The fact that no individual marble chip had exactly the same weight and surface area could have caused problems.  If chips in the first set of experiments were larger than them of the second, it could mean that the rate of reaction in the second set was quicker as there are less ‘layers of particles’ in each chip, so it would be quicker and easier for the nitric acid particles to have access to collide with each individual particle in the marble chip because the larger the surface area the quicker the rate of reaction.  One way to get around this would be to use calcium carbonate in powder form because the surface areas have all particles are the same, except for extremely minor fractions but, using the same concentrations, it would mean that the reaction would occur too fast and so the concentrations must be changed.  A new set of measurements that could be used are;

1.0M (25cm³ acid, 0cm³ water)

0.8M (20cm³ acid, 5cm³ water)

0.6M (15cm³ acid, 10cm³ water)

0.4M (10cm³ acid, 15cm³ water)

0.2M (5cm³ acid, 20cm³ water)

Also on some experiments, for example the 1.2M and 0.4 concentrations of each set of experiments excluding preliminary, the gas syringe stuck which could mean that some results are incorrect such as at 50 seconds on 1.2M and the stand which held the gas syringe was quite unstable and because of it, it was extremely difficult to ensure the syringe was parallel with the table and the gas syringe would most likely be on a slant and so this could make it move slightly faster or slower by the force of gravity acting upon it.

Another factor that could be the reason why I have anomalous results is the time when the bung is placed on the conical flask compared to when the stop clock starts.  Below is a design that aims to conquer this problem by the stop clock starting at the exact same time the bung is placed on the conical flask:

To operate it, you must pour the solution in to the upside-down conical flask (the nitric acid solution) then pour this into the tubing and lift the bung up to place the marble chips inside the other conical flask.  When you press the stopwatch button, the nitric acid flows into the other conical flask containing the marble chips at the same time as the timer begins.

From my evaluation, the following is an improved method of how I would conduct my experiment if I were to do it again:

1. Using a burette, measure out nitric acid into a test-tube using the measurement of 25cm³ of Nitric Acid and add 4.0g of calcium carbonate in powder form.

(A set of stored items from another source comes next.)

-- ==== Sys2Proof/Machine/Supply.lean ====
section
/-!
DEFINITION. The module's inputs, its coolant and its input power cap: conversion banks, coolant states, the cap controller
and the limiter. Spec: 12_power_clocks_thermal (R536 to R539, R564, R565, R571 to R576, R582, R586, R591).
-/
namespace Sys2Proof.Machine

/-! ### Conversion banks (R537) -/

/-- STATE of a bank's input: bank 0 is A. -/
def State.setBank (s : State) (bank : Fin 2) (v : Nat) : State :=
  s.setF (if bank = 0 then F.PWR_IN_A_STATE else F.PWR_IN_B_STATE) 0 v

/-- A bank is in service. -/
def State.bankIn (s : State) (bank : Fin 2) : Bool := s.bankOn.testBit bank

/-- A bank changes state: counted, an interrupt and a record. -/
def State.bankChange (s : State) (bank : Fin 2) (up : Bool) : State :=
  let s := { s with bankOn := s.bankOn ^^^ 2 ^ bank.val }
  let s := s.setBank bank (if up then 0 else 1)
  let s := (s.count C.PWR_BANK_DROPS 0 1).setIrq .PWR 0 0
  s.raise (s.errRec 0x2001 1 true s.runWm 0 .module 0 0 [s.reg ⟨.PWR, 0⟩ 0x080, s.reg ⟨.PWR, 0⟩ 0x088])

/-- The input of a bank changes while the module has no power: only the input itself is known. -/
def State.bankFlip (s : State) (bank : Fin 2) : State := { s with bankOn := s.bankOn ^^^ 2 ^ bank.val }

/-- BANK_OFFLINE: a bank in service whose input is out of range leaves it. -/
def execBankOffline (bank : Fin 2) (s : State) : Host.Outcome State Fault Refusal :=
  .next (if !s.bankIn bank then s else if s.dark != 0 then s.bankFlip bank else s.bankChange bank false)

/-- BANK_RETURN: a bank that is out of service returns to it. -/
def execBankReturn (bank : Fin 2) (s : State) : Host.Outcome State Fault Refusal :=
  .next (if s.bankIn bank then s else if s.dark != 0 then s.bankFlip bank else s.bankChange bank true)

/-! ### The cap (R571) -/

/-- The effective cap: the lowest of the rack's, the host's and the coolant's. -/
def State.recap (s : State) : State :=
  s.setF F.PWR_CAP_EFFECTIVE 0 (min s.coolCap (min (s.getF F.PWR_CAP_RACK_CAP 0) (s.getF F.PWR_CAP_HOST_CAP 0)))

/-- The result of a write to PWR.CAP: the host's must carry the RACK_CAP held, and service firmware writes neither cap. -/
def State.capCode (s : State) (fw : Bool) (value : W64) : Nat :=
  let code := s.writeCode fw ⟨.PWR, 0⟩ 0x098 true value false false
  if 1 ≤ code ∧ code ≤ 3 then code
  else if fw || wbits value 15 0 != s.getF F.PWR_CAP_RACK_CAP 0 then 4
  else code

/-- PWR_CAP_WRITE: a register write of PWR.CAP. -/
def execPwrCapWrite (fw : Bool) (value : W64) (s : State) : Host.Outcome State Fault Refusal :=
  .next (
    let code := s.capCode fw value
    if code != 0 then s.writeResult fw ⟨.PWR, 0⟩ 0x098 value code
    else ((s.setF F.PWR_CAP_HOST_CAP 0 (wbits value 31 16)).recap).writeResult fw ⟨.PWR, 0⟩ 0x098 value 0)

/-! ### Coolant (R564, R565) -/

/-- The state that a coolant measurement gives: the first condition that holds. Temperatures in 0.1 °C, flow in 0.1 L/min;
`low` is the number of samples in a row, this one included, with flow below 45 L/min, of which 5 s hold 50. -/
def coolState (inlet flow low : Nat) (leak : Bool) : Nat :=
  if leak ∨ 450 < inlet ∨ 50 ≤ low then 3
  else if 400 < inlet ∨ flow < 600 then 2
  else if inlet < 170 then 1
  else 0

/-- The coolant cap of DERATE in W. -/
def derateCap (inlet flow : Nat) : Nat :=
  (min (38000 - 200 * ((inlet : Int) - 400)) (38000 * flow / 600 : Nat)).toNat

/-- FAULT is entered: the open step ends ERROR of class HARDWARE without a re-run, everything goes into layby, and no step
begins for 60 s. -/
def State.coolFault (s : State) : State :=
  let s := (s.setErr .PWR 0 1).failStep true true 0 0 0 [0x103]
  { s with sleeping := true, coolWait := 600 }

/-- COOLANT_SAMPLE: the 100 ms measurement. -/
def execCoolantSample (inlet outlet flow : Nat) (leak : Bool) (s : State) : Host.Outcome State Fault Refusal :=
  .next (
    if s.dark != 0 then s
    else
      let inlet := inlet % 1024
      let flow := flow % 4096
      let low := if flow < 450 then min 50 (s.coolLow + 1) else 0
      let old := s.getF F.PWR_COOL_STATE 0
      let st := coolState inlet flow low leak
      let s := s.setReg ⟨.PWR, 0⟩ 0x0B0 (BitVec.ofNat 64
        (inlet + (outlet % 1024) <<< 10 + flow <<< 20 + boolNat leak <<< 32 + st <<< 33))
      let s := { s with coolLow := low
                        coolCap := if st = 2 then derateCap inlet flow else if st = 3 then s.coolCap else 38000
                        coolWait := if s.coolWait = 0 then 0 else if st ≤ 1 then s.coolWait - 1 else 600 }.recap
      if st == old then s
      else
        let s := (s.count C.PWR_COOL_EVENTS 0 1).setIrq .PWR 0 2
        let s := s.raise (s.errRec 0x2004 2 true s.runWm 0 .module 0 0 [s.reg ⟨.PWR, 0⟩ 0x0B0])
        if st = 3 then s.coolFault else s)

/-! ### The cap controller and the limiter (R572, R573, R575) -/

/-- One lowering of the module ceiling: FCODE and stretch (0 none, 1 HALF, 2 QUARTER). -/
def lowerCeil (c : Nat × Nat) : Nat × Nat :=
  if 0 < c.1 then (c.1 - 1, c.2) else if c.2 < 2 then (c.1, c.2 + 1) else c

/-- One raising. -/
def raiseCeil (c : Nat × Nat) : Nat × Nat :=
  if 0 < c.2 then (c.1, c.2 - 1) else if c.1 < 22 then (c.1 + 1, c.2) else c

/-- n lowerings, and how many of them changed the ceiling. -/
def lowerCeils : Nat → Nat × Nat → (Nat × Nat) × Nat
  | 0, c => (c, 0)
  | n + 1, c =>
    let r := lowerCeils n (lowerCeil c)
    (r.1, r.2 + boolNat (lowerCeil c != c))

def State.ceil (s : State) : Nat × Nat := (s.getF F.PWR_CEIL_FCODE 0, s.getF F.PWR_CEIL_STRETCH 0)

def State.setCeil (s : State) (c : Nat × Nat) : State := (s.setF F.PWR_CEIL_FCODE 0 c.1).setF F.PWR_CEIL_STRETCH 0 c.2

/-- The adjustment of the module ceiling after input sample p. -/
def State.capSample (s : State) (p : Nat) : State :=
  let cap := s.getF F.PWR_CAP_EFFECTIVE 0
  if cap < p then
    let r := lowerCeils (max 1 ((p - cap + 599) / 600)) s.ceil
    { (s.setCeil r.1).count C.PWR_CAP_LOWERS 0 r.2 with capBelow := 0 }
  else if p + 1500 ≤ cap then
    if s.capBelow + 1 == 10 then { s.setCeil (raiseCeil s.ceil) with capBelow := 0 } else { s with capBelow := s.capBelow + 1 }
  else { s with capBelow := 0 }

/-- The limiter releases after two samples at or below the cap; `p` is input power without the limiter's stretch. -/
def State.limiterSample (s : State) (p : Nat) : State :=
  if s.getF F.PWR_CEIL_LIMITER 0 == 0 then s
  else if s.getF F.PWR_CAP_EFFECTIVE 0 < p then { s with limQuiet := 0 }
  else if s.limQuiet == 1 then { s.setF F.PWR_CEIL_LIMITER 0 0 with limQuiet := 0 }
  else { s with limQuiet := s.limQuiet + 1 }

/-- The rail sample of a field: its setpoint, and 100 µs of its power in W as µJ. -/
def State.railSample (s : State) (f : FieldAddr) (w : Nat) : State :=
  if (s.fieldSt f).lost || (s.fieldSt f).resetting then s
  else ((s.count C.FEN_V_SUM f.inst (s.railMv f)).count C.FEN_V_SAMPLES f.inst 1).count C.FEN_RAIL_UJ f.inst (100 * w)

/-- POWER_SAMPLE: a 10 kHz sample. `watts` is the power of both inputs; volts and currents in V and 0.01 A; `rails` the power of
each field rail in W, fields of plane 0 first; `unlimited` is `watts` with the limiter's stretch removed from the calculation. -/
def execPowerSample (watts va ia vb ib : Nat) (rails : List Nat) (unlimited : Nat) (s : State) : Host.Outcome State Fault Refusal :=
  .next (
    if s.dark != 0 then s
    else
      let s := ((s.setF F.PWR_IN_A_VOLTS 0 va).setF F.PWR_IN_A_CURRENT 0 ia).setF F.PWR_IN_B_VOLTS 0 vb
      let s := s.setF F.PWR_IN_B_CURRENT 0 ib
      let s := (List.finRange 2).foldl (fun s b => if s.bankIn b then s.setBank b 0 else s) s
      let s := (s.setF F.PWR_IN_P_WATTS 0 watts).setF F.PWR_IN_P_SAMPLE 0 (s.getF F.PWR_IN_P_SAMPLE 0 + 1)
      let s := allFields.foldl (fun s f => s.railSample f (rails.getD f.idx 0)) s
      let t := (s.capSample watts).limiterSample unlimited
      if t.reg ⟨.PWR, 0⟩ 0x0A0 == s.reg ⟨.PWR, 0⟩ 0x0A0 then t else t.selectAll)

/-- LIMITER_ENGAGE: input power above 39,500 W. -/
def execLimiterEngage (s : State) : Host.Outcome State Fault Refusal :=
  .next (
    if s.dark != 0 || s.getF F.PWR_CEIL_LIMITER 0 == 1 then s
    else
      let s := { s.setF F.PWR_CEIL_LIMITER 0 1 with limQuiet := 0 }
      ((s.count C.PWR_LIMITER_EVENTS 0 1).setIrq .PWR 0 3).selectAll)

end Sys2Proof.Machine
end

2. Switch the water bath to 30°C and place each test tube in there

3. Leave each test tube in the water bath for thirty minutes whilst you set up the experiment as shown in the diagram

4. After this, take the 1.0M labelled test tube and empty the contents into the conical flask of the apparatus

5. Press the timer so at the same time the nitric acid solution runs into the conical flask containing the marble chips

6. Every 10 seconds for a period of 100 seconds, measure the volume of the gas syringe

7. Repeat this for 0.8M, 0.6M, 0.4M, 0.2M concentrations

If I had a longer period of time to conduct the experiment of reacting marble chips with dilute acid, I would have adapted the following and fit it into a new method whilst still using the same apparatus to expand my knowledge of rates of reaction even more so:

• Temperature:  I would alter the temperature to a lower and higher degrees to see how this affected the different rates
• Surface Area:  I would use a powder form of marble and a larger rock to compare the results
• Catalyst:  I may add a catalyst to see if it affects the volume and speed of gas produced
• Concentration:  Also I would use a different concentration such as the following to see if the pattern is still the same:

It would also have been possible to use a different acid such as Sulphuric acid instead of Nitric acid to compare the different results if there are any.  Also, more repeats would have helped me to come to a more definite conclusion.

I conclude that all of the above things stated in my evaluation would help me to test rates of reactions in other areas, therefore developing my understanding and widening my knowledge of the topic.